地図①(明治42年) 地図中の渋谷駅は移転前の旧所在地。


 百軒店を右に見て坂を上っていくと、左側の渋谷マークシティ道玄坂口そばに、このあたりに住んでいた与謝野晶子の歌碑(「母遠うて瞳したしき西の山 相模か知らず雨雲かかる」)、坂の名の由来を記した石碑(「うめぼし博士」こと故・樋口清之元國學院大學名誉教授による)、「道玄坂道供養碑」があり、桜の木が植えられています。そして、このマークシティのある場所がかつての玉電(東急玉川線)渋谷駅の跡地にあたります。

 
(与謝野晶子歌碑、道玄坂由来碑、道玄坂道供養碑) 

 道路右側の交番脇から分かれるのが滝坂道で、駒場方面に通じ、世田谷区を横断して最終的に調布市の滝坂上で甲州街道に通じています。古くから武蔵国府のある府中と青山方面を結ぶ幹線道路だったと思われます。
 この追分にはかつて豊沢地蔵と呼ばれる地蔵尊が立っていました。宝永3(1706)年に建立されたこの地蔵はその後、滝坂道から右に入った円山町6番地の料亭「三長」の角に移され、「道玄坂地蔵」として現存しています。ただし、もとの尊像は二度の火災で焼け崩れ、現在の像の内部に納められています。

 (滝坂道と道玄坂地蔵)

 滝坂道を右に見送り、「道玄坂上」の交差点で青山通りが渋谷駅を境に名を変えた玉川通り国道246号線に合流します。与謝野晶子の歌碑にあった雨雲のかかる「西の山」は大山など丹沢山系の山々であったと思われ、晶子はその彼方に故郷・大阪にいる母を想ってこの歌を詠んだのでしょう。かつては道玄坂の上から眺望が開けていたはずですが、今は道路の両側にビルが立ち並び、頭上には首都高速3号線(昭和46年開通)の高架橋が覆いかぶさっています。そして、この首都高を建設するために道路の真ん中を走り、自動車交通の邪魔者になっていた玉電(東急玉川線)は昭和44年5月で廃止されたわけです。そして鉄道は8年後の昭和52年に地下に建設された新玉川線として復活。平成12年からは田園都市線の一部となっています。

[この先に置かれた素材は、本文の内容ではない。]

/-- A write of a PTP register: those of the grandmaster are the steward's. -/
def State.ptpWrite (s : State) (a : Agent) (off : Nat) (v : Word) : State :=
  if 0x090 ≤ off ∧ off < 0x0A0 then
    (if a ≠ .steward then s
     else
      let m : Word := if off = 0x098 then 0xFFFFFF else if off = 0x09C then 0x7FFFF else 0xFFFFFFFF
      s.wrShown 0x11 off (v &&& m))
  else s.regPlain 0x11 off v

/-- A write of an ICU register by an agent. -/
def State.icuWrite (s : State) (a : Agent) (off : Nat) (v : Word) : State :=
  match off with
  | 0x050 => s.icuSwset a v
  | 0x060 => s.icuThreshold 5 a v
  | 0x064 => s.icuComplete 5 a v
  | _ => if inWords off 0x900 448 then s.srcCfgWrite ((off - 0x900) / 4 + 1) a v else s.regPlain 0x18 off v

/-- A write of a register of ICUPt by an agent. -/
def State.icupWrite (s : State) (t : Nat) (a : Agent) (off : Nat) (v : Word) : State :=
  match off with
  | 0x050 => s.icuThreshold t a v
  | 0x054 => s.icuComplete t a v
  | 0x058 => s.privSwset t a v
  | 0x05C => s.ipi t a v
  | _ =>
    if 0x0C0 ≤ off ∧ off < 0x0E0 ∧ off % 8 = 0 then s.tmrWrite t ((off - 0x0C0) / 8) a v
    else if inWords off 0x100 32 then s.privCfgWrite t ((off - 0x100) / 4) a v
    else s.regPlain (0x19 + t) off v

/-- A write of a BUF register (R284, R296). -/
def State.bufWrite (s : State) (off : Nat) (v : Word) : State :=
  match off with
  | 0x050 => after (execBufMarksWrite false v s) s
  | 0x054 => after (execBufMarksWrite true v s) s
  | 0x0A0 => after (execStoreCfgWrite false v s) s
  | 0x0A4 => after (execStoreCfgWrite true v s) s
  | _ => s.regPlain 0x21 off v

/-- A write of an STW register: RESET, then RUN. DEDUCED: log entry 33. -/
def State.stwWrite (s : State) (off : Nat) (v : Word) : State :=
  if off = 0x050 then
    let s := if bits v 8 4 = 0 then s else s.coreReset v
    if bits v 0 4 = 0 then s else s.coreRun v
  else if inWords off 0x060 5 then s.wdtCfgWrite ((off - 0x060) / 4) v
  else s.regPlain 0x06 off v

/-- A write of a BOOT register. DEDUCED: log entry 33. -/
def State.bootWrite (s : State) (off : Nat) (v : Word) : State :=
  match off with
  | 0x050 =>
    let s := if bit v 1 then after (execBootCommitField s) s else s
    if bit v 0 then after (execBootCommitKeeper s) s else s
  | 0x054 => if bit v 0 then after (execBootMigrateCommit s) s else s
  | _ => s.regPlain 0x08 off v

/-- A write of a register of a block by an agent, beyond the common layout. -/
def State.regBlockWrite (s : State) (a : Agent) (b : Block) (i page off : Nat) (v : Word) : State :=
  match b with
  | .tile => s.tileWrite i off v
  | .ch => s.chWrite i off v
  | .can => s.canWrite i off v
  | .evq => s.evqWrite off v
  | .dma => s.dmaRegWrite off v
  | .host => s.hostWrite off v
  | .xbr => s.xbrWrite off v
  | .lease => s.leaseWrite off v
  | .ring => s.ringWrite off v
  | .fp => s.fpWrite i off v
  | .plk => if off = 0x050 ∧ s.enabled 0x2C then s else s.regPlain page off v
  | .ptp => s.ptpWrite a off v
  | .icu => s.icuWrite a off v
  | .icup => s.icupWrite i a off v
  | .buf => s.bufWrite off v
  | .stw => s.stwWrite off v
  | .boot => s.bootWrite off v
  | .ddr => if off = 0x050 ∧ s.enabled 0x0B then s else s.regPlain page off v
  | .ospi => if inWords off 0x060 4 then s.protWrite ((off - 0x060) / 4) a v else s.regPlain page off v
  | .clk => if off = 0x050 then s.stateReq a (bits v 0 2) else s.regPlain page off v
  | .rst => if off = 0x050 then s.rstCmd a v else s
  | .rfx =>
    if off = 0x058 then s.swfWrite (s.rd Reg.rfxSwf ||| v)
    else if off = 0x05C then s.swfWrite (s.rd Reg.rfxSwf &&& ~~~ v) else s.regPlain page off v
  | .time => s.timeWrite off v
  | .seq => ((s.regPlain page off v).railTrack).railsUpCheck
  | .chip | .pwr | .adc | .fwl | .sec | .drl | .win | .sig | .swc => s.regPlain page off v

/-- A write of a word at an offset of an assigned page by an agent: the common layout (R30), CNT_CLR, then the block's registers. -/
def State.pageWrite (s : State) (a : Agent) (page off : Nat) (v : Word) : State :=
  match pageBlock page with
  | none => s
  | some (b, i) =>
    let s := if b = .tile then s.tileWake i else if b = .ch then s.tileWake (i / 8) else s
    if off = 0x008 then s.ctrlWrite page v
    else if off = 0x010 ∨ off = 0x014 then s.withRequest page fun s => s.regPlain page off v
    else if off = 0x018 then s.withHostRequest fun s => s.regPlain page off v
    else if off = 0x020 then (if hasInd b then s.indAddrWrite page v else s)
    else if off = 0x030 then (if hasMbx b then s.mbxWrite a page v else s)
    else if 0x040 ≤ off ∧ off < 0x050 then (if hasMbx b then s.mbxDataWrite page ((off - 0x040) / 4) v else s)
    else if off < 0x050 then s
    else if off = 0x800 then (if hasInd b then s.indWrite a page v else s)
    else if 0x800 ≤ off ∧ off < 0x900 then s
    else if cntClrOff b = some off ∧ b ≠ .xbr ∧ b ≠ .tile then (if bit v 0 then s.clearCounters page else s)
    else s.regBlockWrite a b i page off v

/-- A read of a word at an offset of an assigned page by an agent, with its effect (R10). -/
def State.pageRead (s : State) (a : Agent) (page off : Nat) : Word × State :=
  match pageBlock page with
  | none => (0, s)
  | some (b, i) =>
    let s := if b = .tile then s.tileWake i else if b = .ch then s.tileWake (i / 8) else s
    if off = 0x800 then (if hasInd b then s.indRead page else (0, s))
    else if off = 0x804 then
      match b with
      | .tile => s.stampRead i
      | .ch => s.rxDataRead (rxFifo i)
      | .can => s.rxDataRead (canRxFifo i)
      | .xbr => s.msgRead
      | .icu => s.icuClaim 5 a
      | .icup => s.icuClaim i a
      | _ => (0, s)
    else if 0x800 ≤ off ∧ off < 0x900 then (0, s)
    else (s.regWord page off, s)

/-! ### The node-local map (R24–R29, R447, R448) -/

/-- Who makes an access: the agent, its node and requester code, and whether the remote-access classes bind it (R322). -/
structure Origin where
  agent : Agent
  node : Nat
  code : Nat
  remote : Bool

/-- The requester code of an agent (R303). -/
def agentCode : Agent → Nat
  | .steward => 5
  | .core n => n.toNat + 1
  | .host => 0
  | .fabric _ => 0
  | .dma c => 8 + c.toNat

/-- An agent at this node. -/
def State.localOrigin (s : State) (a : Agent) : Origin := ⟨a, s.nodeId, agentCode a, false⟩

/-- The blocks whose pages the steward owns (R27). -/
def stewardOwned : Block → Bool
  | .pwr | .seq | .adc | .stw | .fwl | .boot | .sec | .lease => true
  | _ => false

/-- Whether a remote-access class lets a source node in (R322, R448). -/
def State.classAllows (s : State) (cls node : Nat) : Bool :=
  decide (cls = 2) || (decide (cls = 1) && decide (node / 256 = s.nodeId / 256))

/-- The remote-access class of a node-local address (R448). -/
def State.accessClass (s : State) (addr : Nat) : Nat :=
  if addr < 0x1000000 then
    let p := addr / 0x1000
    s.fld (Reg.fwlPageClass (p / 16)) (2 * (p % 16)) 2
  else if inAppSram addr then s.fld Reg.fwlRegionClass 0 2
  else s.fld Reg.fwlRegionClass 2 2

 「神泉町」の交差点で旧山手通りを越えると渋谷区から目黒区青葉台(昔の上目黒村)に入ります。かつての豊島郡と荏原郡の境でもあり、この尾根筋を三田用水が流れていました。三田用水は玉川上水の分水路で、寛文4(1664)年に開削され、昭和49年まで存在したといいますが、痕跡はほとんどありません。

 (大坂)

 まもなく「大坂上」のバス停があり、旧道が右に分かれます(上写真)。これが大山道の難所、大坂で、かつては坂上に立場がありました。茶屋があり、馬の乗り継ぎなどもできたようです。明治30年頃の大坂上の立場の様子が『東京名所図会』に描かれています。茶店で買った団子を落とすと坂下まで転がったことから団子坂の別名があったともいいます。


(『東京名所図会』上目黒大坂の圖)

 また、この坂のそばに山賊・道玄が物見に使ったという松があり、明和の頃(1764‐72)に枯れて伐採されたという伝承が『江戸名所図会』に紹介されています。
 その『江戸名所図会』の「駒場野」と題する絵に描かれた急坂も大坂だと思われます。


(『江戸名所図会』より「駒場野」)

 さて、坂を下っていきましょう。今でも十分急坂ですが、昔はもっと急勾配だったのかもしれません。
 築堤と陸橋で勾配が緩和された現行の玉川通りは明治40年に完成したということで、玉電の建設に合わせて造られたのでしょう。
 坂を下ると、山手通りにぶつかります。山手線が建設された際、当初の計画では目黒川の低地沿いを通る予定だったということですから、計画通りならこの山手通りのルートを線路が通っていたのかもしれません。
 坂の北側には真如山大教寺(目黒区青葉台4‐7‐7)という日蓮宗寺院があります。大乗院大僧都日達聖人(万治4年=1661年寂)が開山となり多摩郡下高井戸村に創建され、正徳3(1713)年に荏原郡下馬引沢(今の世田谷区下馬)に移転。さらに現在地に移ってきたのは明治28(1895)年のことです。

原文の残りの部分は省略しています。